August 6th, 2009 beckel
Here I have what is sure to be a brilliant beverage from the skilled brewers of Great Divide to celebrate their 15th anniversary. Based on their most popular beer, Denver Pale Ale but hopped up to 90 IBU, aged in French and American oak and brought up to a serious 10% ABV with a solid malt profile. I can’t wait to indulge. Upon opening this 22oz bottle at close to room temperature plenty of carbonation built up in the neck and slowly continued to overflow until I simply decided to pour the beer filling the glass over a third with creamy tight off white head which slowly dissipated. Color is a deep red hue and incredibly translucent. Aroma is wonderfully full of floral and fruity hop notes as well as a good deal of sweet malt and just a dash of alcohol. Wow. Upon my first sip I can see how intensely the oak aging effected the brew as a nice smooth vanilla flavor is one of the first characteristics I notice. Further the malt profile of this beer is no joke providing a wonderful array of sweetness and gentle dark pitted fruit notes. In case you forgot this is an IPA and not a Pale Ale present is a bouquet of fruity and floral hop notes from hearty passion fruit to gentle pine. The more I drink of this brew the more I notice how well the various attributes of this beer play together. The malty sweetness is plenty to balance the hops and contrasts with the fruity notes very well. The finish of this brew is plenty bitter but is softened by notes from vanilla to caramel and a hint of brandy. Body is a bit heavy but the mouthfeel is very smooth and clean. Though there is no questioning that you can taste alcohol in this beer there are plenty of other enjoyable flavors to distract ones palate provided you are accustomed to drinking stronger brews. This is a limited brew so if you enjoy strong Pale Ales or oak aging and aren’t opposed to fruity and floral hops I would find a bottle of this brew quickly. Unquestionably a well balanced ale and a wonderful adaption of Denver Pale Ale that I would happily enjoy any day. I found my bottle at The Four Firkins but I would call ahead wherever you intend to purchase it to make sure it is available as most retailers received limited quantities. Give it a shot and ride your bike.
October 1st, 2008 beckel
While at the store the other day I was torn between which Great Divide Ale I wanted to purchase. After much contemplation I determined I should pick up the one I hadn’t tried before, Hibernation Ale an English Style Old Ale. This lovely beer is touted as their winter beer and appears to have been a success since 1995. This dry hopped ale is brewed in July and cellared until late October to allow it to properly mature and ferment, with that said I am assuming I have a batch from last year and plan to cellar as much as I can manage to not drink to see how delightfully it matures further.

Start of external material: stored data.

-- ==== Sys2Proof/Tests/Slice0.lean ====
section
/-! SUPPORT. The model's own tests: the checks of WellFormed, the encodings written out bit by bit, one
step of each instruction against the vectors of spec/95_test_vectors.md (named S, DB, E, W and, for
the sequence with `ENC_RS = true`, its steps), and values that meet the hypotheses of each
obligation. -/

namespace Sys2Proof.Tests

open Sys2Proof.Machine

/-! ## Helpers -/

/-- A decoder in the spec's state `(RS, PEND, EXP)`. -/
def decoderAt (rs : Option Byte) (pend : Option Data) (exp : BitVec 2) : State :=
  { State.reset with rs := rs, pend := pend, exp := exp }

/-- An encoder with the given parameter and `TXRS`. -/
def encoderAt (on : Bool) (txrs : Option Byte) : State :=
  { State.initial ⟨on⟩ with txrs := txrs }

/-- The decoder's registers after a step, and what it emitted. -/
structure Fed where
  rs : Option Byte
  pend : Option Data
  exp : BitVec 2
  messages : List Message
  deriving DecidableEq

/-- What one step on a byte leaves in the decoder, and what it emits. -/
def fed (b : Byte) (s : State) : Option Fed :=
  match step { s with inbox := [.rx b] } with
  | .next t => some ⟨t.rs, t.pend, t.exp, newMessages s t⟩
  | _ => none

/-- What one step on a Message puts out, and `TXRS` after it. -/
def sent (m : Message) (s : State) : Option (List Byte × Option Byte) :=
  match step { s with inbox := [.txmsg m] } with
  | .next t => some (newBytes s t, t.txrs)
  | _ => none

/-- Why one step on a Message is refused. -/
def refusal (m : Message) (s : State) : Option Refusal :=
  match step { s with inbox := [.txmsg m] } with
  | .refused r => some r
  | _ => none

/-- All registers after a step. -/
structure Registers where
  rs : Option Byte
  pend : Option Data
  exp : BitVec 2
  txrs : Option Byte
  deriving DecidableEq

/-- The registers after one step on a reset request. -/
def afterReset (t : ResetTarget) (s : State) : Option Registers :=
  match step { s with inbox := [.reset t] } with
  | .next u => some ⟨u.rs, u.pend, u.exp, u.txrs⟩
  | _ => none

/-- The instruction that bytes on a port decode to. -/
def decoded (p : Port) (bs : List Byte) : Option Instr :=
  match decodeFrame ⟨p, bs⟩ with
  | .ok i => some i
  | .error _ => none

/-- Why bytes on a port decode to nothing. -/
def rejected (p : Port) (bs : List Byte) : Option DecodeError :=
  match decodeFrame ⟨p, bs⟩ with
  | .ok _ => none
  | .error e => some e

/-! ## WellFormed refuses (R11) -/

theorem test_illformed_channel :
    (Instr.encNoteOff 16 0 0).wellFormed = false ∧ (Instr.encNoteOn 16 0 0).wellFormed = false ∧
    (Instr.encPolyAt 16 0 0).wellFormed = false ∧ (Instr.encCc 16 0 0).wellFormed = false ∧
    (Instr.encPc 16 0).wellFormed = false ∧ (Instr.encCat 16 0).wellFormed = false ∧
    (Instr.encPb 16 0).wellFormed = false := by decide

theorem test_illformed_first_data :
    (Instr.encNoteOff 0 128 0).wellFormed = false ∧ (Instr.encNoteOn 0 128 0).wellFormed = false ∧
    (Instr.encPolyAt 0 128 0).wellFormed = false ∧ (Instr.encCc 0 128 0).wellFormed = false ∧
    (Instr.encPc 0 128).wellFormed = false ∧ (Instr.encCat 0 128).wellFormed = false := by decide

theorem test_illformed_second_data :
    (Instr.encNoteOff 0 0 128).wellFormed = false ∧ (Instr.encNoteOn 0 0 128).wellFormed = false ∧
    (Instr.encPolyAt 0 0 128).wellFormed = false ∧
    (Instr.encCc 0 0 128).wellFormed = false := by decide

theorem test_illformed_pitch : (Instr.encPb 0 16384).wellFormed = false := by decide

theorem test_illformed_realtime_code : (Instr.encRt 0xF7#8).wellFormed = false := by decide

theorem test_illformed_common_code :
    (Instr.encSysCommon 0xF0#8 []).wellFormed = false ∧
    (Instr.encSysCommon 0xF4#8 []).wellFormed = false ∧
    (Instr.encSysCommon 0xF5#8 [0]).wellFormed = false ∧
    (Instr.encSysCommon 0xF7#8 []).wellFormed = false := by decide

theorem test_illformed_common_count :
    (Instr.encSysCommon 0xF1#8 []).wellFormed = false ∧
    (Instr.encSysCommon 0xF2#8 [0]).wellFormed = false ∧
    (Instr.encSysCommon 0xF3#8 [0, 0]).wellFormed = false ∧
    (Instr.encSysCommon 0xF6#8 [0]).wellFormed = false := by decide

theorem test_illformed_common_data :
    (Instr.encSysCommon 0xF1#8 [128]).wellFormed = false ∧
    (Instr.encSysCommon 0xF2#8 [0, 128]).wellFormed = false := by decide

theorem test_wellformed_limits :
    (Instr.encNoteOn 15 127 127).wellFormed = true ∧ (Instr.encPb 15 16383).wellFormed = true ∧
    (Instr.encSysCommon 0xF2#8 [127, 127]).wellFormed = true ∧
    (Instr.encRt 0xFF#8).wellFormed = true := by decide
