-- ==== Sys2Proof/Machine/Commands.lean ====
section
/-!
DEFINITION. The command bytes of R56. As an instruction each is the pseudo-operation `LCD.CMD <symbolic name>`, which
sends the byte (R60); what the display does with it is outside the block (R20).
-/

namespace Sys2Proof.Machine

/-- `LCD.CMD CMD_CLEAR` (R56, R60). -/
def execCmdClear (s : State) : Host.Outcome State Fault Refusal := issueCommand 0x01 s

/-- `LCD.CMD CMD_HOME` (R56, R60). -/
def execCmdHome (x : BitVec 1) (s : State) : Host.Outcome State Fault Refusal := issueCommand (1#7 ++ x) s

/-- `LCD.CMD CMD_ENTRY` (R56, R60). -/
def execCmdEntry (i d : BitVec 1) (s : State) : Host.Outcome State Fault Refusal := issueCommand (1#6 ++ i ++ d) s

/-- `LCD.CMD CMD_DISP_OFF` (R56, R60). -/
def execCmdDispOff (s : State) : Host.Outcome State Fault Refusal := issueCommand 0x08 s

/-- `LCD.CMD CMD_DISP_ON` (R56, R60). -/
def execCmdDispOn (s : State) : Host.Outcome State Fault Refusal := issueCommand 0x0C s

/-- `LCD.CMD CMD_CURSOR_ON` (R56, R60). -/
def execCmdCursorOn (s : State) : Host.Outcome State Fault Refusal := issueCommand 0x0E s

/-- `LCD.CMD CMD_CURSOR_BLINK` (R56, R60). -/
def execCmdCursorBlink (s : State) : Host.Outcome State Fault Refusal := issueCommand 0x0F s

/-- `LCD.CMD CMD_SHIFT_CUR_L` (R56, R60). -/
def execCmdShiftCurL (s : State) : Host.Outcome State Fault Refusal := issueCommand 0x10 s

/-- `LCD.CMD CMD_SHIFT_CUR_R` (R56, R60). -/
def execCmdShiftCurR (s : State) : Host.Outcome State Fault Refusal := issueCommand 0x14 s

/-- `LCD.CMD CMD_SHIFT_DSP_L` (R56, R60). -/
def execCmdShiftDspL (s : State) : Host.Outcome State Fault Refusal := issueCommand 0x18 s

/-- `LCD.CMD CMD_SHIFT_DSP_R` (R56, R60). -/
def execCmdShiftDspR (s : State) : Host.Outcome State Fault Refusal := issueCommand 0x1C s

/-- `LCD.CMD CMD_FUNCSET` (R56, R60). -/
def execCmdFuncset (s : State) : Host.Outcome State Fault Refusal := issueCommand 0x28 s

/-- `LCD.CMD CMD_SET_CGRAM` (R56, R60). -/
def execCmdSetCgram (a : BitVec 6) (s : State) : Host.Outcome State Fault Refusal := issueCommand (1#2 ++ a) s

/-- `LCD.CMD CMD_SET_DDRAM` (R56, R60). -/
def execCmdSetDdram (a : BitVec 7) (s : State) : Host.Outcome State Fault Refusal := issueCommand (1#1 ++ a) s

end Sys2Proof.Machine
end

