/-! ## What the start of an operation leaves unchanged -/

@[simp] theorem State.start_cnt (s : State) (w : ReqWord) (ops : List Micro) : (s.start w ops).cnt = s.cnt := by
  rw [State.start_frame]
@[simp] theorem State.start_convDue (s : State) (w : ReqWord) (ops : List Micro) :
    (s.start w ops).convDue = s.convDue := by rw [State.start_frame]
@[simp] theorem State.start_cfg (s : State) (w : ReqWord) (ops : List Micro) : (s.start w ops).cfg = s.cfg := by
  rw [State.start_frame]
@[simp] theorem State.start_txt (s : State) (w : ReqWord) (ops : List Micro) : (s.start w ops).txt = s.txt := by
  rw [State.start_frame]
@[simp] theorem State.start_lineTrace (s : State) (w : ReqWord) (ops : List Micro) :
    (s.start w ops).lineTrace = s.lineTrace := by rw [State.start_frame]
@[simp] theorem State.start_xferTrace (s : State) (w : ReqWord) (ops : List Micro) :
    (s.start w ops).xferTrace = s.xferTrace := by rw [State.start_frame]
@[simp] theorem State.start_mark (s : State) (w : ReqWord) (ops : List Micro) : (s.start w ops).mark = s.mark := by
  rw [State.start_frame]

/-! ## The text space and the configuration (R22, R31) -/

/-- Settles O53: no change a step can make writes either. -/
theorem textAndConfigurationNeverChange : Obligations.TextAndConfigurationNeverChange := by
  intro s t h
  obtain ⟨rest, hc⟩ := step_change h
  cases hc <;> simp

/-! ## The counters (R13, R127) -/

theorem sampleCnt_eq (level : Level) (c : Byte) :
    sampleCnt level c = if level = true then 0 else if c = 255 then 255 else c + 1 := by
  cases level <;> rfl

/-- The sampler treats each button by its own level (R127). -/
theorem State.sampleButtons_cnt_get (s : State) (f : PerButton Level) (b : Button) :
    (State.sampleButtons f.up f.enter f.down s).cnt.get b = sampleCnt (f.get b) (s.cnt.get b) := by
  cases b <;> rfl

/-- Settles O37: of the changes a step can make, only the fast handler and a reset write the counters. -/
theorem onlyTheSamplerWritesCounters : Obligations.OnlyTheSamplerWritesCounters := by
  intro s t h
  obtain ⟨rest, hc⟩ := step_change h
  cases hc with
  | fastHandler _ hi hf =>
    refine .inr (.inl ⟨State.pendFast_of_fastTurn hf, hi, fun b => ?_⟩)
    rw [State.leaveHandler_cnt, State.sampleButtons_cnt_get, State.enterHandler_cnt, sampleCnt_eq]
  | rst hs => exact .inr (.inr ⟨by rw [hs]; rfl, fun b => by cases b <;> rfl⟩)
  | _ => exact .inl (by simp)

/-! ## The flag `conv_due` (R23, R131, R139) -/

/-- Settles O46: of the changes a step can make, only the slow handler, the host's clearing and a reset write the flag. -/
theorem convDueWriters : Obligations.ConvDueWriters := by
  intro s t h hne
  obtain ⟨rest, hc⟩ := step_change h
  cases hc with
  | slowHandler _ hi _ hp => exact .inl ⟨hp, hi, rfl⟩
  | clearDue hs hm =>
    have hb : s.busy = false := by
      cases hb : s.busy with
      | false => rfl
      | true => exact absurd (by simp [hb]) hne
    exact .inr (.inl ⟨by rw [hs]; rfl, hm, hb, by simp [hb]⟩)
  | rst hs => exact .inr (.inr (by rw [hs]; rfl))
  | _ => exact absurd (by simp) hne

/-! ## The traces and the mark (R5, R21, R149) -/

/-- A micro-step only adds to the traces (R5). -/
theorem State.microStep_traces (s : State) :
    s.lineTrace <+: s.microStep.lineTrace ∧ s.xferTrace <+: s.microStep.xferTrace := by
  unfold State.microStep
  split
  · simp
  · next m rest _ =>
    cases m with
    | bus p => simpa [State.micro] using p.apply_traces s
    | text a =>
      simp only [State.micro, State.textMicro]
      split
      · simp
      · split <;> simp
    | test k => simp only [State.micro]; split <;> simp
    | wait k => simp only [State.micro]; split <;> simp
    | load k => simp [State.micro]

/-- Settles O54: only a micro-step and a reset write a trace, at its end, and the mark is written only while it is clear. -/
theorem tracesGrowAndTheMarkStays : Obligations.TracesGrowAndTheMarkStays := by
  refine ⟨⟨rfl, rfl, rfl⟩, fun s t h => ?_⟩
  obtain ⟨rest, hc⟩ := step_change h
  cases hc with
  | micro _ _ _ _ hm _ =>
    obtain ⟨hl, hx⟩ := State.microStep_traces { s with script := rest }
    exact ⟨hl, hx, by simp [hm]⟩
  | refuse r _ hm _ => exact ⟨List.prefix_refl _, List.prefix_refl _, by simp [hm]⟩
  | _ => simp

/-! ## The state after reset (R24) -/

/-- Settles O49: the fields of the state after reset, as they are written. -/
theorem resetStateValues : Obligations.ResetStateValues :=
  ⟨rfl, rfl, rfl, rfl, rfl, rfl, rfl, rfl, rfl, rfl, rfl⟩

/-- Settles O50: at reset E is low and nothing is left to do, no handler runs, and the text content is canonical. -/
theorem invariantAtReset : Obligations.InvariantAtReset where
  strobe := rfl
  idle := fun _ => rfl
  noIsr := rfl
  text := State.reset_text_wf
  dirs := ⟨rfl, rfl⟩

end Sys2Proof.Machine
end

section
/-! The main context's side of the state, and what changes it (R3, R40, R134). -/

namespace Sys2Proof.Machine

/-! ## What a micro-step does to the main context's side depends on that side alone, and on the counters it reads -/

theorem Prim.apply_mainView_congr {s u : State} (h : u.mainView = s.mainView) (p : Prim) :
    (p.apply u).mainView = (p.apply s).mainView := by
  cases s; cases u; cases h
  cases p with
  | line v l => rfl
  | data n j => fin_cases j <;> rfl
  | delay d => rfl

Winning multiple awards from 1997 to 2007 and likely beyond I’m sure this brew will prove toÂ be a delight. Pours with a few inches of light tan head that evaporates quite slowly. Appearance is a dark red that looks a bit like a ruby under light but is still only partially transparent. Wonderful malt aromas hit the nose immediately, nicely roasted and not overly sweet, slight alcohol is present but over all a very smooth scent. This is definitely a Winter Ale, roasted malts hit the tongue first followed by a hop like bitterness that is underwhelming but very nicely complimentary. The mouthfeel of this beer is medium but aside from its slight thickness it is quite drinkable if you don’t mind strong beers. With a 8.1% ABV this Ale will keep you warm but does not taste particularly alcoholic because of the wonderful roasted malt and hop balance. As you continue to drink you will notice the sweet malt flavors that accompany this beer making it a wonderful choice for any cold night, in my opinion a good beer for any night. I am very pleased to have been able to enjoy another lovely Great Divide brew, anyone who likes gently roasted malts and flavorful nicely balanced beers will likely appreciate this one. Otherwise anyone who doesn’t mind good ale and wants to keep warm will also be satisfied. Give it a shot and ride your bike.
June 30th, 2008 beckel
Here is another lovely beer from Great Divide Brewing out of Denver, Colorado. This beer pours a hazy dark orange color. Head is dense, white and quite plentiful. Smells slightly of orange and other simple citrus, many hops and a bit of alcohol gently dulled by malt. This beer has great flavor, quite hoppy and a tad bitter in the end. Some alcohol is present in the flavor, which is understandable considering its 9.1% ABV but is not overpowering in anyway. Storming in at 85 IBU this beer certainly has a big hop profile but is smoothed out very nicely by malt flavor. This beer is best colder and amazingly well balanced. Mouthfeel is smooth and quite light. Anyone who likes hoppy bold beers should give this beer a try, it is a bit intense but not overpowering…unless you drink too many. Try it out and ride your bike.
June 19th, 2008 beckel
A raspberry ale wouldn’t normally catch my attention, but Great Divide makes some beautiful beers. So when I saw this ale at the store I had to pick it up. This is a beer I have been meaning to try for some time and I must say it does not disappoint. It is fermented with hundreds of pounds of red and black raspberries because Great Divide does not joke around with their beers and this is no exception. Pours a lovely bright raspberry color, quite deep in color but definitely filtered. Head is decent if poured properly in the middle of the glass but settles quite quickly, very white in color. Smells strongly of fresh raspberries not syrupy at all, with a hint of malt coming through to smoothen out the scent. Incredibly aromatic even from a decent distance. Tastes strongly of raspberries with a nice simple malt after taste. Very well balanced for a fruit beer, does not seem fruity at all. Clocking in at 5.6% this is definitely a real ale (with fruit flavor…). Mouthfeel is very smooth. This beer is not overly complex but it is certainly very tasty. The raspberry tones can be a bit tart here and there, but it is not a sour beer. Over all a quality beer, would definitely hit the spot for someone who does not like an overly complex beer, but wants something flavorful and a bit fruity. Even if you do not like fruity beers this one is worth trying as well as many other grand Great Divide beers from Colorado that I’m sure I will write about in the near future. Drink the beer and ride your bike.